══ DATA FOR THE TASK

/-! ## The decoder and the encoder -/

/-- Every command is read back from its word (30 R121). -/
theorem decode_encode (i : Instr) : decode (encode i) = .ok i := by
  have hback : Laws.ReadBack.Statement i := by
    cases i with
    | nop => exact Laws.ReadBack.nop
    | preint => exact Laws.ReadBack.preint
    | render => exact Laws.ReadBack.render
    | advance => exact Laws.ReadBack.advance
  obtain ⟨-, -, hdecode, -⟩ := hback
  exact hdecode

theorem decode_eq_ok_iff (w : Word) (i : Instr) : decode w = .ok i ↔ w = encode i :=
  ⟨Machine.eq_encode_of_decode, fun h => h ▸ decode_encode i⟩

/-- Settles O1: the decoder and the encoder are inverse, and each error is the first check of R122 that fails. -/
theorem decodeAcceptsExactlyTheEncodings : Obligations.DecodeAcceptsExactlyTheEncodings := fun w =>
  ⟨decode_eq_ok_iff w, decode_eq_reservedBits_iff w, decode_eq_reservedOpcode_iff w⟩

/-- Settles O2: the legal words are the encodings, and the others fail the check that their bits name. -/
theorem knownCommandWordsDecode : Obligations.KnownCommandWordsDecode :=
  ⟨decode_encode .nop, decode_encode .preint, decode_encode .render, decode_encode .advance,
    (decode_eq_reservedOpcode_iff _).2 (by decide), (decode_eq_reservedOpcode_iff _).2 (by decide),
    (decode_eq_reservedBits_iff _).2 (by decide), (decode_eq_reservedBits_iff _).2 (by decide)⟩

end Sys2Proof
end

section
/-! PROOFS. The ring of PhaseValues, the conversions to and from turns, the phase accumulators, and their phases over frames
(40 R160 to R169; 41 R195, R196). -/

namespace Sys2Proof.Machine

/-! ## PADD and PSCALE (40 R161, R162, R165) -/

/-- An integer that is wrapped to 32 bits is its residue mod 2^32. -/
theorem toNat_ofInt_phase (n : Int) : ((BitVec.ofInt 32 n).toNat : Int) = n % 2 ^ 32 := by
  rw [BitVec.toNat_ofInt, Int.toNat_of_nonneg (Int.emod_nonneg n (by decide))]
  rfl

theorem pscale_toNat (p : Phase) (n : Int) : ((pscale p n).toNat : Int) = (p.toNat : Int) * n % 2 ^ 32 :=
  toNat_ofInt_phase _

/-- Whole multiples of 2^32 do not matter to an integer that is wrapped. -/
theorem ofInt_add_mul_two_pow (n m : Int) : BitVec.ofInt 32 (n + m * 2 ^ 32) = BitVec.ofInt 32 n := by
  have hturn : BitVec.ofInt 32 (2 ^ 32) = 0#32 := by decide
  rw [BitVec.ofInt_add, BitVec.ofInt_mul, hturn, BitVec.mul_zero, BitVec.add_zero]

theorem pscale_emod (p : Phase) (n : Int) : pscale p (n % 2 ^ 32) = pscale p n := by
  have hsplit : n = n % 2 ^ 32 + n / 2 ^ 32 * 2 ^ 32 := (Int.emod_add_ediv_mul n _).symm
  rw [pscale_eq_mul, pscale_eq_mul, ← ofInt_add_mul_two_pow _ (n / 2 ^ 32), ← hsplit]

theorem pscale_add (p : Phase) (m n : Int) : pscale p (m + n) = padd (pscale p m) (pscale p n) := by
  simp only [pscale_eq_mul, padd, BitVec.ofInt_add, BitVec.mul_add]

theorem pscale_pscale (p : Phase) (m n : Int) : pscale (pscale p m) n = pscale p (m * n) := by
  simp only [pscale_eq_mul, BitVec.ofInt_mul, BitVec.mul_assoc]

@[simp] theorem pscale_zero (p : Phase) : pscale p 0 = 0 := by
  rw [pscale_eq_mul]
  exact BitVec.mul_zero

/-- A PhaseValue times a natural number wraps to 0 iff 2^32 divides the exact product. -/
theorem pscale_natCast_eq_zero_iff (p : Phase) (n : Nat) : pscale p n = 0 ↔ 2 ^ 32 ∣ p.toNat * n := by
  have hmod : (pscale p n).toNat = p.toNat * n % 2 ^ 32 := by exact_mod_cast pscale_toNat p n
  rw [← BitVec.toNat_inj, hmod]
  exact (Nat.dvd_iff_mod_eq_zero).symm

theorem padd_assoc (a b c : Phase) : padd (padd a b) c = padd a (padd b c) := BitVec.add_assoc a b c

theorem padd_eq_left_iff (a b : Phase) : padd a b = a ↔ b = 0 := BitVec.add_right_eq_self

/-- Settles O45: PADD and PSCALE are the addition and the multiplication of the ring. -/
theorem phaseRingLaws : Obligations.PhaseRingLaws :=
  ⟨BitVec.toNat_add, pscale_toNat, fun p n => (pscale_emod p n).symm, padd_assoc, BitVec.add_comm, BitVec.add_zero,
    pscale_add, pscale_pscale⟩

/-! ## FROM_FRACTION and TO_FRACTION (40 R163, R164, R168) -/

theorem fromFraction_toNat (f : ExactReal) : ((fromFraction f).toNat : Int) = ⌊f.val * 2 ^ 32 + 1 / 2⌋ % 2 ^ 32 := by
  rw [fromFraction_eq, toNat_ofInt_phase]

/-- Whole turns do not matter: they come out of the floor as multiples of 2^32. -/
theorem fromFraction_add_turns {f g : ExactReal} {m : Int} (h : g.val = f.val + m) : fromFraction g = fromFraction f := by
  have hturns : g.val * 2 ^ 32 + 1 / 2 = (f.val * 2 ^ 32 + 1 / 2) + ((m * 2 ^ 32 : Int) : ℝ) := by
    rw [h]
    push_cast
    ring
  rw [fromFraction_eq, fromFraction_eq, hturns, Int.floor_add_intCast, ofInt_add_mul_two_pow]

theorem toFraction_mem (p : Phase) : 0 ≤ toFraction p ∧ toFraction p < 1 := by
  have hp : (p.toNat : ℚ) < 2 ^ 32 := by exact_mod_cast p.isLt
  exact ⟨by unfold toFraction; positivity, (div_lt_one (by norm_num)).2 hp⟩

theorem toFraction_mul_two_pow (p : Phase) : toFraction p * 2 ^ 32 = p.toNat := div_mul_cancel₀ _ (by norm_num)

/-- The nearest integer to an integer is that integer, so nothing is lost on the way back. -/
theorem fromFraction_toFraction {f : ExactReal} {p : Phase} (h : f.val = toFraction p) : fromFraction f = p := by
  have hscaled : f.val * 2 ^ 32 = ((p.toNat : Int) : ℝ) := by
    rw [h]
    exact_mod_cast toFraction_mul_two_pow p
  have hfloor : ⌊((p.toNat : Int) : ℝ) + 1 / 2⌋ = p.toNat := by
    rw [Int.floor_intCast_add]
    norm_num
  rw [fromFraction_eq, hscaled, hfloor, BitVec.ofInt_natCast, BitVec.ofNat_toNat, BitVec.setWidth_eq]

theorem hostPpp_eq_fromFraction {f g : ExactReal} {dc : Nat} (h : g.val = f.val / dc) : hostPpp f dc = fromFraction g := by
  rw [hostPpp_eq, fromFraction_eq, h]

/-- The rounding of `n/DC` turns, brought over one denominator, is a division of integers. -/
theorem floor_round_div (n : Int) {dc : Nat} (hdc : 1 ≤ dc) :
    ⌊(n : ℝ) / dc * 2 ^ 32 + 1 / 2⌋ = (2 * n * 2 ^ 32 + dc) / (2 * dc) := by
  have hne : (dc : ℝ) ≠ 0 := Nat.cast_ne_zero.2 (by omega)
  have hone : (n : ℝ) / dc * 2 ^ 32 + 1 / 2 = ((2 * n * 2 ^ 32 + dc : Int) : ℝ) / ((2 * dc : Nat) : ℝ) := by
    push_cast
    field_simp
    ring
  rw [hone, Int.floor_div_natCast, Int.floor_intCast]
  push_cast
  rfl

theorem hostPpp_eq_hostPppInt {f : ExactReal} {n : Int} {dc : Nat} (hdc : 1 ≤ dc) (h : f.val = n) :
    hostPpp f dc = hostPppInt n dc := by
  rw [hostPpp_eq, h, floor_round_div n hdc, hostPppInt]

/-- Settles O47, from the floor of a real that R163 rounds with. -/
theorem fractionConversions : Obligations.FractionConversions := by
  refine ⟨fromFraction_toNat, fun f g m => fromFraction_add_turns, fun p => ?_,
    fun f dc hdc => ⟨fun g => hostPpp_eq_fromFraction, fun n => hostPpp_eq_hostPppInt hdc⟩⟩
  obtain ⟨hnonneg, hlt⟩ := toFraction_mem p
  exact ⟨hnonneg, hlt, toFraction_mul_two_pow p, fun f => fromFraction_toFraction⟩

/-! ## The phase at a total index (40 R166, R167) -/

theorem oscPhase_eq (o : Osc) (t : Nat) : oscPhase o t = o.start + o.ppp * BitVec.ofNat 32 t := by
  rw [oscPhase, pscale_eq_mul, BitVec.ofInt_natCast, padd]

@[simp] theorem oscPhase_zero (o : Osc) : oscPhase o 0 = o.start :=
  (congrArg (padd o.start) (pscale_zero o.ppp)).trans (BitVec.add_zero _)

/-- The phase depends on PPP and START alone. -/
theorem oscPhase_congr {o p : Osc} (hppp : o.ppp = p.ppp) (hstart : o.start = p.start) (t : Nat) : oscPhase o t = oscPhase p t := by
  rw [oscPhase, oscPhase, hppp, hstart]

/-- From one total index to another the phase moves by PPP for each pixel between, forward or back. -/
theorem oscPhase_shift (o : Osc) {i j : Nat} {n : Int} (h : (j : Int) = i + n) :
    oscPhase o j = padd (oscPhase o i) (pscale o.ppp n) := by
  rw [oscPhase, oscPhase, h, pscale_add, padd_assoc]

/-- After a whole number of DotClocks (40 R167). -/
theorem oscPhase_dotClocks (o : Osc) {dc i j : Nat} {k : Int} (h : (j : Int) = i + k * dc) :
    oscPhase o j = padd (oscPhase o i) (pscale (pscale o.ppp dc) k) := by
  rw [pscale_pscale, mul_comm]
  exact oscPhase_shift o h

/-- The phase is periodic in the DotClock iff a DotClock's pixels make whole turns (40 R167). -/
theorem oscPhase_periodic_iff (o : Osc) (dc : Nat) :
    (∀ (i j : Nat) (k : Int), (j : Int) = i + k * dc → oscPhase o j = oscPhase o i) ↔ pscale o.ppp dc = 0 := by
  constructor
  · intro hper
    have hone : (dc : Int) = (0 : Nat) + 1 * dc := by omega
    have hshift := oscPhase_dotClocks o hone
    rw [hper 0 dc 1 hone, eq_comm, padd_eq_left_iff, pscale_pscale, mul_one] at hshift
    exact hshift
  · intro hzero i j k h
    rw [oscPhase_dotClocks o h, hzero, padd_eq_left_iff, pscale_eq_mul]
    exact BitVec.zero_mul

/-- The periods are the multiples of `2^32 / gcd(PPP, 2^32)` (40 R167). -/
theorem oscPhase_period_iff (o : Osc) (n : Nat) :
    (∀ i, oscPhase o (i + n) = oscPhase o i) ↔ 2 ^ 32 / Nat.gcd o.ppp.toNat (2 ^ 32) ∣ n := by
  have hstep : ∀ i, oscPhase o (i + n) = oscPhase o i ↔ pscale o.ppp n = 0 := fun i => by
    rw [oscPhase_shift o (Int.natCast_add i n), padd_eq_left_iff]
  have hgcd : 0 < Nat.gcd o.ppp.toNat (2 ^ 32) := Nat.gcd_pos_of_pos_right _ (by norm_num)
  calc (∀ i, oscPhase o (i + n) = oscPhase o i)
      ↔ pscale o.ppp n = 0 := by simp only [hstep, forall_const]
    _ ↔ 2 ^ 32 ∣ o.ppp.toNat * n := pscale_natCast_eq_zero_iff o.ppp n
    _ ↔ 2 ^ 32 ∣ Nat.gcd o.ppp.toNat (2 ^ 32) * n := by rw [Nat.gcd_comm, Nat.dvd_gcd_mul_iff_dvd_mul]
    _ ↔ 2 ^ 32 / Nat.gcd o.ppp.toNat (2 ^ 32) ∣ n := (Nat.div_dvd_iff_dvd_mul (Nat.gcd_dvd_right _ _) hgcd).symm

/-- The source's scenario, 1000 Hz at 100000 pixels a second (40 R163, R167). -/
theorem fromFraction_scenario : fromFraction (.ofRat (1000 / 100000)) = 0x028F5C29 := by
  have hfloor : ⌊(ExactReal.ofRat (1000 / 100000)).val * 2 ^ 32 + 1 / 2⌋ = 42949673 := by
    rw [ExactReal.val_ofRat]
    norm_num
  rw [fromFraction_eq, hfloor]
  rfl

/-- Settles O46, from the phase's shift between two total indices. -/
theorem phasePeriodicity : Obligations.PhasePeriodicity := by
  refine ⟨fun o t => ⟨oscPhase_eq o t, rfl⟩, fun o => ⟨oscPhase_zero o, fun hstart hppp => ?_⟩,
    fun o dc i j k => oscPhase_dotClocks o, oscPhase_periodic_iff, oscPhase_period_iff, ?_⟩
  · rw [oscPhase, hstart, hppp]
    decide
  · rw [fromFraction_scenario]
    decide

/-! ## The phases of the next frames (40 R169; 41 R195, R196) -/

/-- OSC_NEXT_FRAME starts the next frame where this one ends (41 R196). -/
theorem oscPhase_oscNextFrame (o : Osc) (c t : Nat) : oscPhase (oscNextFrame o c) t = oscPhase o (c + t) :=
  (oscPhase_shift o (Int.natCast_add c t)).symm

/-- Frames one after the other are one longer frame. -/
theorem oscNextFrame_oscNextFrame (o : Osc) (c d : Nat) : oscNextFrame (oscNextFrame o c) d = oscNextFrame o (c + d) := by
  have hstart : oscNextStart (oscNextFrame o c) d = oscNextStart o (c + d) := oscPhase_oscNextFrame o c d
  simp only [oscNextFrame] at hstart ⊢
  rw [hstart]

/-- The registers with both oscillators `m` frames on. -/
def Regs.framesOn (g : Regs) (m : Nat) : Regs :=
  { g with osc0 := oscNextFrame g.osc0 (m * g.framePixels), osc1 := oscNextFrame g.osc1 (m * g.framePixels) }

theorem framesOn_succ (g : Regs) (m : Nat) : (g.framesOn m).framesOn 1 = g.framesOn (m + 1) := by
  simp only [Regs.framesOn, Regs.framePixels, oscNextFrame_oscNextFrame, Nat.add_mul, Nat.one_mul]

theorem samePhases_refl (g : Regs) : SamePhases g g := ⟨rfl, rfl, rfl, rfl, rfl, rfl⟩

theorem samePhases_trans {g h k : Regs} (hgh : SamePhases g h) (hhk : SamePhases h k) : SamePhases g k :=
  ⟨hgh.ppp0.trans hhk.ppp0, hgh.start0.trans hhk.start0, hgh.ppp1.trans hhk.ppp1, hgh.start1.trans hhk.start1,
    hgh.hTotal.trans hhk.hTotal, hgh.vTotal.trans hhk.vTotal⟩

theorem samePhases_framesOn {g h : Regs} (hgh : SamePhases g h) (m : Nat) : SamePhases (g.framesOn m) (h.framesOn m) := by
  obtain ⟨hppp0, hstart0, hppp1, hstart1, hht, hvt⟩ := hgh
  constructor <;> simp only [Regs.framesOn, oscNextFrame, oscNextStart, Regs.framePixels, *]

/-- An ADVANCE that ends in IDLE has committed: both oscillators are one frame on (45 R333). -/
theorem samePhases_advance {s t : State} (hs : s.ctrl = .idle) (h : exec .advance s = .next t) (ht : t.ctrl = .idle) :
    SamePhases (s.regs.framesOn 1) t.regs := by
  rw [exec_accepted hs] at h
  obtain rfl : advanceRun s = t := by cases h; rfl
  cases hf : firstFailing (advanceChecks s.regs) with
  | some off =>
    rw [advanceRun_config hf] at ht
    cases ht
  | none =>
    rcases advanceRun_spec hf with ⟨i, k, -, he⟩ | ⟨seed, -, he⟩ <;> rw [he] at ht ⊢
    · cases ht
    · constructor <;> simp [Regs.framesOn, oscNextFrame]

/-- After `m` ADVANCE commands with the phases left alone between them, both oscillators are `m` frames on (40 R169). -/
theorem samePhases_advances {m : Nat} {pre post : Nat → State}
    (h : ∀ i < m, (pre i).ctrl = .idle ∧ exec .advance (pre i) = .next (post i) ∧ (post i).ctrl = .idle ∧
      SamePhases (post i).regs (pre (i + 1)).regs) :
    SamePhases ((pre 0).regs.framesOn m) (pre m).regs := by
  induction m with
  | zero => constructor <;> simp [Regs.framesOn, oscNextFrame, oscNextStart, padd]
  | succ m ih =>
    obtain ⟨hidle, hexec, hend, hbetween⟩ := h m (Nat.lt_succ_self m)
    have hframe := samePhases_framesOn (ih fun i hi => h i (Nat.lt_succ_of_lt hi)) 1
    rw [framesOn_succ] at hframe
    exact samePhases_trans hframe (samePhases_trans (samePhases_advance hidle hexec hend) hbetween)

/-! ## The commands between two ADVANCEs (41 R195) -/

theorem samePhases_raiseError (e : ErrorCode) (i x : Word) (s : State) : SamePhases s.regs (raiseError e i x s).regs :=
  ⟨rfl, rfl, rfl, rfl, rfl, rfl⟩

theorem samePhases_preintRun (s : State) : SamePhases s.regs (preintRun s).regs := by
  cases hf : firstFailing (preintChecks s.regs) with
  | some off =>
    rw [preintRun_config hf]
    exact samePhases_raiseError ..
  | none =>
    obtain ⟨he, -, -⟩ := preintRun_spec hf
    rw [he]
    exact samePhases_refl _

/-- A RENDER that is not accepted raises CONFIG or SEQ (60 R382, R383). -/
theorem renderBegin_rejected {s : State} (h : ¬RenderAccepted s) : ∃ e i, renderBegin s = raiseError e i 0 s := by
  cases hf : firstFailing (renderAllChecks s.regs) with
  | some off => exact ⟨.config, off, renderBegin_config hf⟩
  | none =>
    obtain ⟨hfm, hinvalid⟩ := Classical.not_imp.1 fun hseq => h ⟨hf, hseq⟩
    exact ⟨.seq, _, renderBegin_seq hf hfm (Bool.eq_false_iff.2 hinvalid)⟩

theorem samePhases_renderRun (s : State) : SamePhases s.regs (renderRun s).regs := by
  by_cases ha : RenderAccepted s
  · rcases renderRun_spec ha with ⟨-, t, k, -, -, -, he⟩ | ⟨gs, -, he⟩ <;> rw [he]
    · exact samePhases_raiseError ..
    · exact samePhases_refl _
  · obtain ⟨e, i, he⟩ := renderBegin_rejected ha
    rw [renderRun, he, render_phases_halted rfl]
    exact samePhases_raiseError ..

════
══ DATA FOR THE TASK

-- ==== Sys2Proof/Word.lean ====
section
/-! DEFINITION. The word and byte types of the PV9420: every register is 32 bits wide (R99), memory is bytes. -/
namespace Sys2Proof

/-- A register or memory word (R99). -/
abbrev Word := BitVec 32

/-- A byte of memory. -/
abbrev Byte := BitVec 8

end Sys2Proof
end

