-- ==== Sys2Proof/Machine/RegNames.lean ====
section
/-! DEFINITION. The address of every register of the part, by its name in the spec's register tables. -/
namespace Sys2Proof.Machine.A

════
══ DATA FOR THE TASK

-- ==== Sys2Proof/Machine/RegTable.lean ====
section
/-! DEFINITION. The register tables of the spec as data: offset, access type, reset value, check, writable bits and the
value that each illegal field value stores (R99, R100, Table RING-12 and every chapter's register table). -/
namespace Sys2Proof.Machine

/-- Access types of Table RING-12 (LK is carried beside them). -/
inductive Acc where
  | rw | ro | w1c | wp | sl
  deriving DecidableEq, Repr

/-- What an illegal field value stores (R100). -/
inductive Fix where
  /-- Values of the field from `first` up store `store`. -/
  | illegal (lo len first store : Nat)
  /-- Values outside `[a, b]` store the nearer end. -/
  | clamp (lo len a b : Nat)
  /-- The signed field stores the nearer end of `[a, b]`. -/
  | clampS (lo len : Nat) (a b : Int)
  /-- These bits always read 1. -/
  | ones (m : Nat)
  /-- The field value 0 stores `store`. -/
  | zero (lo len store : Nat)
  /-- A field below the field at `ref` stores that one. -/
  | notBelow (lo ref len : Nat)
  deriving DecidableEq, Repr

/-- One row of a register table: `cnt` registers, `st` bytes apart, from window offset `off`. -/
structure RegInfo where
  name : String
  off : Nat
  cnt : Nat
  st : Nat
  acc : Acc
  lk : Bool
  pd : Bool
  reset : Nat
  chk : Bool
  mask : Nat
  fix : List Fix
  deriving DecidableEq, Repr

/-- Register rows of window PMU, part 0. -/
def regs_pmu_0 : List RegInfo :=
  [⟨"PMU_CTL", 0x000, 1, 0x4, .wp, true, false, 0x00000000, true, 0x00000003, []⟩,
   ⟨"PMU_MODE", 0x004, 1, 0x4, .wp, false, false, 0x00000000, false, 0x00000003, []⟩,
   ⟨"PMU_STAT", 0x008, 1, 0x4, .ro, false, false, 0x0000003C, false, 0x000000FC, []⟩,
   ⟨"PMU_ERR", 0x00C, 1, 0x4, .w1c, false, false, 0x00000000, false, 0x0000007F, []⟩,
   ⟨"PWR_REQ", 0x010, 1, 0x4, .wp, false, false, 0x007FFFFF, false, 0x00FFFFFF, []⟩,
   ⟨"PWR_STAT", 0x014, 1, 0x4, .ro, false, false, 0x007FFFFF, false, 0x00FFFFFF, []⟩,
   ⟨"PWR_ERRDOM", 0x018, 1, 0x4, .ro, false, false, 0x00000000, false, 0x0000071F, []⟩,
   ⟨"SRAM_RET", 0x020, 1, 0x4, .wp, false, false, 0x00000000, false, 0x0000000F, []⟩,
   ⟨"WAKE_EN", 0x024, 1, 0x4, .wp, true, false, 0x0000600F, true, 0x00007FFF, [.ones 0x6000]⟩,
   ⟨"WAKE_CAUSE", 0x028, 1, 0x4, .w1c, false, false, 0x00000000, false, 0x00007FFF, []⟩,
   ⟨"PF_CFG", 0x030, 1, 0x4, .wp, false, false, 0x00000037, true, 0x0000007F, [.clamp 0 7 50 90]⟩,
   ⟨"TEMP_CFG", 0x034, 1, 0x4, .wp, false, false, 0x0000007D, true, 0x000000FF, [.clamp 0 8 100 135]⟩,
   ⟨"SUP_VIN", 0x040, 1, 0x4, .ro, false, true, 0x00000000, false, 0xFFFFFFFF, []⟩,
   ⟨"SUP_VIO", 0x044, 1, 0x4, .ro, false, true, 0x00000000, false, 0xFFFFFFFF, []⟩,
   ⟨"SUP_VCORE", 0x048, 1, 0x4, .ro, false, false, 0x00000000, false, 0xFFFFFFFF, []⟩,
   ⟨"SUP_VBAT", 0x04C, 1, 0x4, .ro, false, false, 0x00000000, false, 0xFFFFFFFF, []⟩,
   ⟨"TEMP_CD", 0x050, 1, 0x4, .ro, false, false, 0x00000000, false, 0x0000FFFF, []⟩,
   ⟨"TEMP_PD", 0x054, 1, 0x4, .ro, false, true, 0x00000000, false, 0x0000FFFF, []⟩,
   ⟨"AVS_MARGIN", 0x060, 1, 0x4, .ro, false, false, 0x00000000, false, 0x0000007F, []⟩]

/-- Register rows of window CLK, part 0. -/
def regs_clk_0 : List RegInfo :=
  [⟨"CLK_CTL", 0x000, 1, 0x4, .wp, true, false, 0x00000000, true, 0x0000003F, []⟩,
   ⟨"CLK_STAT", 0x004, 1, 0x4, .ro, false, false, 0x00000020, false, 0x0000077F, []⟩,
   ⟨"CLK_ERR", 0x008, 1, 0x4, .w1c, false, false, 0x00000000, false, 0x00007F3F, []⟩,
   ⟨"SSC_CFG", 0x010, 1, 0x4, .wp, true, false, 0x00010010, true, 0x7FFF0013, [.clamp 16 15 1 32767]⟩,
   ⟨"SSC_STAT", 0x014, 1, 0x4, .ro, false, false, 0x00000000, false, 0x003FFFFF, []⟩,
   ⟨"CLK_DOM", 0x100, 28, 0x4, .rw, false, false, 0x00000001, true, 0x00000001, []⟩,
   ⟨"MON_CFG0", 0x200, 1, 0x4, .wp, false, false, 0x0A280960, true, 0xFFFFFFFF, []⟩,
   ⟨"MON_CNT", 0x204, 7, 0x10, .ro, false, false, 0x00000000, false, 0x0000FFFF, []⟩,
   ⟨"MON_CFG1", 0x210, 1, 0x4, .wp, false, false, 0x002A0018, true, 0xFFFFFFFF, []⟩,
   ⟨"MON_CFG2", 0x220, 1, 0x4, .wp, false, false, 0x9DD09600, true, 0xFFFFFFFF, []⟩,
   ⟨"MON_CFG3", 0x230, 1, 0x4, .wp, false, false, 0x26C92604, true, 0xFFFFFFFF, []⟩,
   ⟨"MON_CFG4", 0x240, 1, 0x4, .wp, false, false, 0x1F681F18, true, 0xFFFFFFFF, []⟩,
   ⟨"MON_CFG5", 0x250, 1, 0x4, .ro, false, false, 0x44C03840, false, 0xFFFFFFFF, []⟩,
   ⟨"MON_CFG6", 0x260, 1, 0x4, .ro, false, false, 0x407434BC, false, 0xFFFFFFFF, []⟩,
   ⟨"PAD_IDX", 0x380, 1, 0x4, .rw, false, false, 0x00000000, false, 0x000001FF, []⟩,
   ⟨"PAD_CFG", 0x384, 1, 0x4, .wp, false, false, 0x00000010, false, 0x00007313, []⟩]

════

_WHAT YOU WILL DO_:
All lines of the data that hold "symm" need to be copied.

_COMPLETED TASK_:
  have hsplit : n = n % 2 ^ 32 + n / 2 ^ 32 * 2 ^ 32 := (Int.emod_add_ediv_mul n _).symm
  exact (Nat.dvd_iff_mod_eq_zero).symm
  ⟨BitVec.toNat_add, pscale_toNat, fun p n => (pscale_emod p n).symm, padd_assoc, BitVec.add_comm, BitVec.add_zero,
    _ ↔ 2 ^ 32 / Nat.gcd o.ppp.toNat (2 ^ 32) ∣ n := (Nat.div_dvd_iff_dvd_mul (Nat.gcd_dvd_right _ _) hgcd).symm
  (oscPhase_shift o (Int.natCast_add c t)).symm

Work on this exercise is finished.